• [Task directions]
Which lines below contain "performLane"? Copy every one of them.
★ ★ ★ ★ ★ ★ ★
-- ==== Sys2Proof/Machine/Arrivals.lean ====
section
/-! DEFINITION. What comes back to a core: values, answers of other modules (R121 to R123), late faults (R420), and write-backs that hardware makes on its own (R95). -/

namespace Sys2Proof.Machine

/-! ### Performing a record's waiting lanes -/

/-- The read-modify-write that a record's instruction makes; none for a load. -/
def rmwOfInstr : Instr → Option Rmw
  | .atom f => some (.atom (field f.rs3.toNat 0 4) (bit f.rs3.toNat 4) f.ty.toNat)
  | .red f => some (.atom (field f.rs3.toNat 0 4) (bit f.rs3.toNat 4) f.ty.toNat)
  | .atomc f => some (.cas f.ty.toNat)
  | .claim _ => some .claim
  | _ => none

/-- The instruction of a record. -/
def InFlight.instr (r : InFlight) : Instr := instrOf r.len r.insn

/-- Bytes that a lane of a record accesses. -/
def InFlight.bytes (r : InFlight) (l : Nat) : Nat :=
  match r.instr with
  | .ld f => tyBytes f.ty.toNat
  | .ldx _ => SMap.get 0 r.data l
  | i => match rmwOfInstr i with | some m => m.width | none => 4

/-- A lane's register value from what was read. -/
def InFlight.extend (r : InFlight) (w : Warp) (l v : Nat) : Nat :=
  match r.instr with
  | .ld f => extendTy f.ty.toNat v
  | .ldx _ =>
    extendFmt (SMap.get 0 r.data2 l) v +
      (if r.width = 8 ∧ SMap.get 0 r.data l ≠ 8 then (w.get (r.dst.plus 1) l).toNat * 2 ^ 32 else 0)
  | _ => v

/-- Performs one waiting lane of a record at a place that answers now. -/
def State.performLane (s : State) (c slot : Nat) (r : InFlight) (p : Place) (l : Nat) : Got × State :=
  let x := s.ctxOf c slot; let va := SMap.get 0 r.addr l
  if s.refusesModule c x p then (refusedModule l va (if (rmwOfInstr r.instr).isSome then 2 else 0), s)
  else match rmwOfInstr r.instr with
  | some m => s.rmwNow c slot x l m p true r.acq r.rel (SMap.get 0 r.data l) (SMap.get 0 r.data2 l) va
  | none => s.readNow c slot x l p (r.wti.getLsbD l) (r.bytes l) r.acq va

/-- A record at an index of a warp. -/
def Warp.record (w : Warp) (i : Nat) : Option InFlight := w.inflight[i]?

/-- Replaces a record; one that holds nothing more frees its slot, taking the trap that it still owes (R268). -/
def Warp.putRecord (w : Warp) (i : Nat) (r : InFlight) : Warp :=
  if r.pend ≠ 0#32 then { w with inflight := setAt w.inflight i r }
  else
    let w := { w with inflight := dropAt w.inflight i }
    if r.trapLanes ≠ 0#32 then w.recordTraps r else w

/-- The outcome of a waiting lane enters its record. -/
def State.settle (s : State) (c slot i l : Nat) (got : Got) : State :=
  let w := s.warp c slot
  match w.record i with
  | none => s
  | some r =>
    let m := 1#32 <<< l
    let acc := if (rmwOfInstr r.instr).isSome then 2 else 0
    let done := { r with unperformed := r.unperformed &&& ~~~m, remote := r.remote &&& ~~~m }
    match got with
    | .val v => s.setWarp c slot (w.putRecord i { done with val := SMap.set 0 r.val l (r.extend w l v) })
    | .trap t => s.setWarp c slot (w.putRecord i { done with pend := r.pend &&& ~~~m, trapLanes := r.trapLanes ||| m, trap := if r.trapLanes = 0#32 then t else r.trap })
    | .gone => s.setWarp c slot ((w.addTargetFault r m 0x12 7 acc).putRecord i { done with pend := r.pend &&& ~~~m })
    | .stale =>
      let s := s.dropTlb c (s.ctxOf c slot) (SMap.get 0 r.addr l)
      s.setWarp c slot (((s.warp c slot).addTargetFault r m 0x10 6 acc).putRecord i { done with pend := r.pend &&& ~~~m })
    | .park f => s.setWarp c slot ((w.addLateFault r m f).putRecord i { done with pend := r.pend &&& ~~~m })
    | _ => s

/-- Settles listed lanes of a record, the record's index being stable while any lane is left. -/
def State.settleEach (s : State) (c slot i : Nat) (f : State → InFlight → Nat → Got × State) : List Nat → State
  | [] => s
  | l :: t =>
    match (s.warp c slot).record i with
    | none => s
    | some r =>
      if r.unperformed.getLsbD l then
        let (got, s) := f s r l
        State.settleEach (s.settle c slot i l got) c slot i f t
      else State.settleEach s c slot i f t

/-! ### Packets (R99, R100) -/

/-- The vector packet that carries a lane's access: its serving agent and the window of 65,536 elements, as the place of its base, and how often the
request has been issued again, since a forwarded request is one of its own (R99, R122). -/
def InFlight.packetOf (r : InFlight) (l : Nat) : Option (Place × Nat × Nat × Nat) :=
  let n := r.bytes l; let w := 65536 * max 1 n
  (SMap.get none r.place l).map (fun p =>
    (match p with | .dom pa => .dom (sliceOf pa) | .port m _ => .port m 0 | .stash c _ => .stash c 0,
     (match p with | .dom pa => pa / w | .port _ pa => pa / w | .stash _ off => off / w), n, SMap.get 0 r.reissues l))

/-- The lanes of a mask whose accesses travel in one packet with that of its lowest lane (R99). -/
def InFlight.packet (r : InFlight) (m : LaneMask) (all : LaneMask) : LaneMask :=
  match lowestLane m with
  | none => 0#32
  | some l => filterMask all (fun k => r.packetOf k == r.packetOf l)

/-- The lanes of a packet that aim at one element with a floating-point add, whose operands the warp has folded (R146). -/
def InFlight.mates (r : InFlight) (m : LaneMask) (l : Nat) : List Nat :=
  match rmwOfInstr r.instr with
  | some (.atom 0 true _) => (lanes m).filter (fun k => SMap.get none r.place k == SMap.get none r.place l)
  | _ => [l]

/-- Performs one lane of a packet whose lanes are performed in ascending order (R100): the first of lanes that fold carries the operands of all, and the
others receive what a prefix over the lanes rebuilds (R146). -/
def State.packetLane (s : State) (c slot : Nat) (m : LaneMask) (r : InFlight) (p : Place) (l : Nat) : Got × State :=
  let q := (rmwOfInstr r.instr).getD .claim; let ls := r.mates m l
  match (ls.filter (fun k => k < l)).getLast? with
  | some k =>
    if r.pend.getLsbD k && !r.unperformed.getLsbD k then (.val (q.chain (SMap.get 0 r.val k) (SMap.get 0 r.data k)), s)
    else s.performLane c slot r p l
  | none =>
    let b := (ls.filter (fun k => l < k)).foldl (fun v k => q.chain v (SMap.get 0 r.data k)) (SMap.get 0 r.data l)
    s.performLane c slot (if ls.length ≤ 1 then r else { r with data := SMap.set 0 r.data l b }) p l

/-! ### VALUE_ARRIVAL (R17, R28) -/

/-- A held lane whose peer group runs again, or whose range has gone (R90), or whose line no engine owns any more (R142). -/
def State.heldServable (s : State) (c slot : Nat) (r : InFlight) (l : Nat) : Bool :=
  match SMap.get none r.place l with
  | some (.stash k off) => s.stashCheck (s.ctxOf c slot) k off (r.bytes l) != .heldBack
  | some (.dom pa) => !s.engineOwns (pa / 1024)
  | _ => false

/-- `VALUE_ARRIVAL`: the values of some lanes of a record arrive; their registers are written and become full (R28). Held lanes are served by packets, that
of the lowest one named. Operands: core, slot, record, lanes. -/
def execValueArrival (s : State) : Host.Outcome State Fault Refusal :=
  let c := s.args.core; let slot := s.args.slot; let i := s.args.record
  match (s.warp c slot).record i with
  | none => .refused (.notEnabled "VALUE_ARRIVAL")
  | some r =>
    let m := s.args.lanes &&& r.pend &&& ~~~r.remote
    let held := r.packet (filterMask (m &&& r.unperformed) (s.heldServable c slot r))
      (filterMask (r.pend &&& r.unperformed &&& ~~~r.remote) (s.heldServable c slot r))
    let m := (m &&& ~~~r.unperformed) ||| held
    if m = 0#32 then .refused (.notEnabled "VALUE_ARRIVAL")
    else
      let s := s.settleEach c slot i (fun s r l => s.packetLane c slot held r ((SMap.get none r.place l).getD (.dom 0)) l) (lanes held)
      match (s.warp c slot).record i with
      | none => .next s
      | some r =>
        let m := m &&& r.pend &&& ~~~r.unperformed
        let w := (s.warp c slot).deliver r (lanes m)
        .next (s.setWarp c slot (w.putRecord i { r with pend := r.pend &&& ~~~m }))


/-! ### Other modules (R121 to R123) -/

/-- One lane's request at the owning module's hub: served where the page still backs the address, else a pointer or a stale answer (R121); `m` are the
lanes of its packet. -/
def State.requestLane (s : State) (c slot i : Nat) (m : LaneMask) (r : InFlight) (l : Nat) : State :=
  match SMap.get none r.place l with
  | none => s
  | some p =>
    match s.forwardOf (s.ctxOf c slot) (SMap.get 0 r.addr l) p with
    | none => let (got, s) := s.packetLane c slot m r p l; s.settle c slot i l got
    | some none => s.settle c slot i l .stale
    | some (some q) =>
      let w := s.warp c slot
      s.setWarp c slot (w.putRecord i { r with remote := r.remote &&& ~~~(1#32 <<< l), pointer := SMap.set none r.pointer l (some q) })

/-- Requests of listed lanes. -/
def State.requestEach (s : State) (c slot i : Nat) (m : LaneMask) : List Nat → State
  | [] => s
  | l :: t =>
    match (s.warp c slot).record i with
    | none => s
    | some r => State.requestEach (if r.remote.getLsbD l then s.requestLane c slot i m r l else s) c slot i m t

/-- A packet of atomics may not yet reach one of the words that it names (R142, R168). -/
def State.packetPinned (s : State) (c slot : Nat) (r : InFlight) (m : LaneMask) : Bool :=
  (rmwOfInstr r.instr).isSome && (lanes m).any (fun l => match SMap.get none r.place l with | some p => s.keptFrom c slot l p (r.bytes l) | none => false)

/-- `REMOTE_REQUEST`: a packet reaches the module that holds its page (R99, R121): the one of the lowest lane named; its lanes are performed in ascending
order (R100). Operands: core, slot, record, lanes. -/
def execRemoteRequest (s : State) : Host.Outcome State Fault Refusal :=
  let c := s.args.core; let slot := s.args.slot; let i := s.args.record
  match (s.warp c slot).record i with
  | none => .refused (.notEnabled "REMOTE_REQUEST")
  | some r =>
    let m := r.packet (s.args.lanes &&& r.remote) r.remote
    if m = 0#32 || s.packetPinned c slot r m then .refused (.notEnabled "REMOTE_REQUEST") else .next (s.requestEach c slot i m (lanes m))
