-- ==== Sys2Proof/Machine/Areas.lean ====
section
/-! DEFINITION. Save areas (R353 to R357): their layout, the arena they are taken from, and what engines and late returns write into them while the group is saved. -/

namespace Sys2Proof.Machine

/-! ### Layout (R353 to R356) -/

/-- WPART: bytes of a warp part (R355). -/
def warpPart (a : Allot) : Nat := roundUp 256 (14984 + 4 * a.sregs + 132 * a.vregs)

/-- Sectors of the mapped ranges of a group. -/
def Group.mapSectors (g : Group) : Nat := g.maps.foldl (fun n r => n + r.len / 256) 0

/-- Offsets of the stash, operand-buffer, accumulator and warp parts (R354). -/
def Group.areaStash (g : Group) : Nat := roundUp 256 (4096 + 36 * g.mapSectors)
/-- The operand-buffer part. -/
def Group.areaBuffer (g : Group) : Nat := roundUp 256 (g.areaStash + g.allot.sbytes)
/-- The accumulator part. -/
def Group.areaAcc (g : Group) : Nat := roundUp 256 (g.areaBuffer + g.allot.tbytes)
/-- The warp parts. -/
def Group.areaWarps (g : Group) : Nat := roundUp 256 (g.areaAcc + 49152 * g.allot.acc)
/-- LEN of the area of a group of `n` warps. -/
def Group.areaLen (g : Group) (n : Nat) : Nat := g.areaWarps + n * warpPart g.allot

/-- A field of an area: byte offset, bytes, value. -/
abbrev Piece3 : Type := Nat × Nat × Nat

/-- The code of an entry state (R16). -/
def EntryState.code : EntryState → Nat
  | .ready => 0 | .waiting => 1 | .parked => 2 | .promoted => 3

/-- The code of a wait cause (R16). -/
def WaitCause.code : WaitCause → Nat
  | .reconv => 0 | .fullFrontier => 1 | .emptyRegister => 2 | .wait => 3 | .agreement => 4 | .token => 5

/-- The code of an agreement state (R29). -/
def AgrState.code : AgrState → Nat
  | .idle => 0 | .opened => 1 | .proposed => 2 | .issued => 3

/-- The entry record that the header's ALLOT shows (R342, R353). -/
def Allot.bits (a : Allot) : Nat :=
  a.entry % 2 ^ 64 * 2 ^ 192 + a.sbytes * 2 ^ 160 + a.tbytes * 2 ^ 128 + a.vregs * 2 ^ 48 + a.sregs * 2 ^ 40 + a.agr * 2 ^ 35 + a.acc * 2 ^ 32 +
    a.tregs * 2 ^ 27 + a.warps * 2 ^ 22

/-- The 64-byte header (R353). -/
def Saved.headerBits (v : Saved) : Nat :=
  v.len * 2 ^ 416 + v.group.fcb.toNat * 2 ^ 384 + v.group.allot.tbytes * 2 ^ 352 + v.group.allot.sbytes * 2 ^ 320 + warpPart v.group.allot * 2 ^ 288 +
    v.latepend * 2 ^ 272 + v.group.maps.length * 2 ^ 264 + v.state * 2 ^ 261 + v.group.slots.length * 2 ^ 256 + v.group.allot.bits

/-- One agreement register of an area (R354). -/
def Agr.pieces (a : Agr) (at_ : Nat) : List Piece3 :=
  (at_, 4, a.state.code) :: (at_ + 4, 8, a.proposal.getD 0) :: (at_ + 12, 4, a.steps) :: (at_ + 16, 2, a.warps.toNat) ::
    a.signed.map (fun y => (at_ + 64 + 4 * y.1, 4, y.2.toNat))

/-- One mapped range: global address, stash offset and length, eight bytes each (log 15). -/
def MapRange.pieces (r : MapRange) (at_ : Nat) : List Piece3 := [(at_, 8, r.gaddr), (at_ + 8, 8, r.soff), (at_ + 16, 8, r.len)]

/-- The sectors of the mapped ranges, range after range: 36 bytes each, from a byte offset on. -/
def mapPieces (at_ : Nat) : List MapRange → List Piece3
  | [] => []
  | r :: t =>
    r.sectors.flatMap (fun y => [(at_ + 36 * y.1, 32, y.2.dirty.toNat), (at_ + 36 * y.1 + 32, 1, if y.2.filled then 1 else 0)]) ++
      mapPieces (at_ + 36 * (r.len / 256)) t

/-- A frontier entry of a warp part (R355). -/
def Entry.pieces (e : Entry) (at_ : Nat) : List Piece3 :=
  [(at_, 8, e.pc.toNat), (at_ + 8, 4, e.mask.toNat), (at_ + 12, 1, e.prio.toNat), (at_ + 13, 1, e.state.code),
   (at_ + 14, 1, match e.cause with | some c => c.code | none => 0), (at_ + 16, 2, e.age), (at_ + 18, 2, e.frec.toNat)]

/-- An in-flight record (R356). -/
def InFlight.pieces (r : InFlight) (at_ : Nat) : List Piece3 :=
  [(at_, 8, r.insn), (at_ + 8, 1, if r.late then 2 else 1), (at_ + 9, 1, if r.uniform then 1 else 0), (at_ + 10, 1, r.dreg), (at_ + 11, 1, r.width),
   (at_ + 12, 4, r.pend.toNat), (at_ + 16, 4, if r.late then (r.pend &&& ~~~r.unperformed).toNat else 0)] ++
    (if r.late then (lanes (r.pend &&& ~~~r.unperformed)).map (fun l => (at_ + 64 + 8 * l, 8, SMap.get 0 r.val l))
     else (lanes r.pend).map (fun l => (at_ + 64 + 8 * l, 8, SMap.get 0 r.addr l)))

/-- Pieces of a list of like parts that lie a fixed distance apart. -/
def piecesOf {α : Type} (f : α → Nat → List Piece3) (step : Nat) : List α → (at_ : Nat) → List Piece3
  | [], _ => []
  | a :: t, at_ => f a at_ ++ piecesOf f step t (at_ + step)

/-- A warp part (R355). -/
def Warp.pieces (w : Warp) (a : Allot) (at_ : Nat) : List Piece3 :=
  piecesOf Entry.pieces 32 w.frontier at_ ++
    w.rstack.flatMap (fun y => y.2.zipIdx.map (fun z => (at_ + 256 + 128 * y.1 + 8 * z.2, 8, z.1))) ++
    w.depth.map (fun y => (at_ + 4352 + 4 * y.1, 4, y.2)) ++
    (List.range 32).map (fun l => (at_ + 4480 + 4 * l, 4, (w.laneTx l).status)) ++
    (List.range 16).map (fun p => (at_ + 4608 + 4 * p, 4, (w.predMask p).toNat)) ++
    [(at_ + 4672, 8, w.spillb.toNat), (at_ + 4680, 4, w.fstat.toNat), (at_ + 4684, 4, w.privst.toNat), (at_ + 4688, 8, w.epc.toNat),
     (at_ + 4696, 4, w.ecause.toNat), (at_ + 4700, 8, w.eframe.toNat), (at_ + 4708, 8, w.tvec.toNat)] ++
    piecesOf InFlight.pieces 320 w.inflight (at_ + 4736) ++
    [(at_ + 14976, 8, (~~~w.sEmpty).toNat)] ++
    w.s.map (fun y => (at_ + 14984 + 4 * y.1, 4, y.2.toNat)) ++
    (List.range a.vregs).map (fun r => (at_ + 14984 + 4 * a.sregs + 4 * r, 4, (~~~(SMap.get 0#32 w.vEmpty r)).toNat)) ++
    w.v.map (fun y => (at_ + 14984 + 4 * a.sregs + 4 * a.vregs + 4 * y.1, 4, y.2.toNat))

/-- Every field of an area that is not zero (R353, R354). -/
def Saved.pieces (v : Saved) : List Piece3 :=
  let g := v.group
  [(0, 64, v.headerBits), (256, 2, 1)] ++
    g.tiles.map (fun y => (512 + 32 * y.1, 32, y.2.toNat)) ++
    g.agr.flatMap (fun y => y.2.pieces (1024 + 128 * y.1)) ++
    [(3072, 8, g.tscb.toNat)] ++
    g.trig.flatMap (fun y => match y.2 with
      | some t => [(3072 + 64 + 64 * y.1, 64, putField t.cmd.record 320 64 t.vm.toNat)] | none => []) ++
    piecesOf MapRange.pieces 32 g.maps 3840 ++ mapPieces 4096 g.maps ++
    v.stash.map (fun y => (g.areaStash + y.1, 1, y.2.toNat)) ++
    g.opbuf.map (fun y => (g.areaBuffer + y.1, 1, y.2.toNat)) ++
    g.acc.map (fun y => (g.areaAcc + 4 * y.1, 4, y.2.toNat)) ++
    v.warps.flatMap (fun w => w.pieces g.allot (g.areaWarps + w.windex * warpPart g.allot))

/-! ### Writing an area -/

/-- Writes pieces of an area of a context. -/
def State.writePieces (s : State) (x base : Nat) (ps : List Piece3) : State :=
  ps.foldl (fun s p => (s.ctxWrite x (base + p.1) p.2.1 p.2.2).2) s

/-- Writes `n` blocks of 256 zero bytes. -/
def State.zeroBlocks (s : State) (x base : Nat) : (n : Nat) → State
  | 0 => s
  | n + 1 => State.zeroBlocks (s.ctxWrite x base 256 0).2 x (base + 256) n

/-- Writes a whole area: every byte that no field names is zero. -/
def State.writeArea (s : State) (v : Saved) : State :=
  (s.zeroBlocks v.group.ctx v.base (v.len / 256)).writePieces v.group.ctx v.base v.pieces

/-- Where the first byte of an area stands in memory. -/
def State.areaKey (s : State) (x base : Nat) : Option Nat :=
  match s.xlatCtx x base .store with | (.ok p _ _ _, _) => some (memKey p) | _ => none

/-! ### The arena (R357) -/

/-- The lowest free run of `len` bytes at a 256-byte boundary within the save arena: at its start, or right above an area in use. -/
def Ctx.freeRun (k : Ctx) (base size len : Nat) : Option Nat :=
  let starts := sortBy id (roundUp 256 base :: k.areas.map (fun a => roundUp 256 (a.1 + a.2)))
  starts.find? (fun b => base ≤ b && b + len ≤ base + size && k.areas.all (fun a => b + len ≤ a.1 || a.1 + a.2 ≤ b))

/-- A free run for an area of a context. -/
def State.freeArea (s : State) (x len : Nat) : Option Nat := (s.ctx x).freeRun (s.ctxReg x 0x020) (s.ctxReg x 0x028) len

/-- Frees an area: groups of the context that found no room are tried again (R357). -/
def State.dropArea (s : State) (x base : Nat) : State :=
  let k := s.ctx x
  let s := s.setCtx x { k with areas := k.areas.filter (fun a => a.1 != base) }
  s.mapCores (fun _ k => { k with groups := k.groups.map (fun y => (y.1, y.2.map (fun g => if g.ctx = x then { g with refused := false } else g))) })

/-! ### Groups, resident or saved -/

/-- The saved group of a number. -/
def Core.savedAt (k : Core) (number : Nat) : Option Saved := k.saved.find? (fun v => v.number == number)

/-- Replaces a saved group. -/
def Core.putSaved (k : Core) (v : Saved) : Core := { k with saved := k.saved.map (fun x => if x.number = v.number then v else x) }

/-- A group of a core, resident or saved. -/
def State.groupAt (s : State) (c n : Nat) : Option Group :=
  match (s.core c).group n with
  | some g => some g
  | none => ((s.core c).savedAt n).map (fun v => v.group)

/-- Replaces a group where it stands; the area of a saved one shows the pieces that change. -/
def State.putGroupAt (s : State) (c n : Nat) (g : Group) (ps : List Piece3) : State :=
  match (s.core c).group n with
  | some _ => s.setGroup c n g
  | none =>
    match (s.core c).savedAt n with
    | some v => (s.setCore c ((s.core c).putSaved { v with group := g })).writePieces g.ctx v.base ps
    | none => s

end Sys2Proof.Machine
end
★ ★ ★ ★ ★ ★ ★
• [Result of this task]
def State.performLane (s : State) (c slot : Nat) (r : InFlight) (p : Place) (l : Nat) : Got × State :=
    else s.performLane c slot r p l
    s.performLane c slot (if ls.length ≤ 1 then r else { r with data := SMap.set 0 r.data l b }) p l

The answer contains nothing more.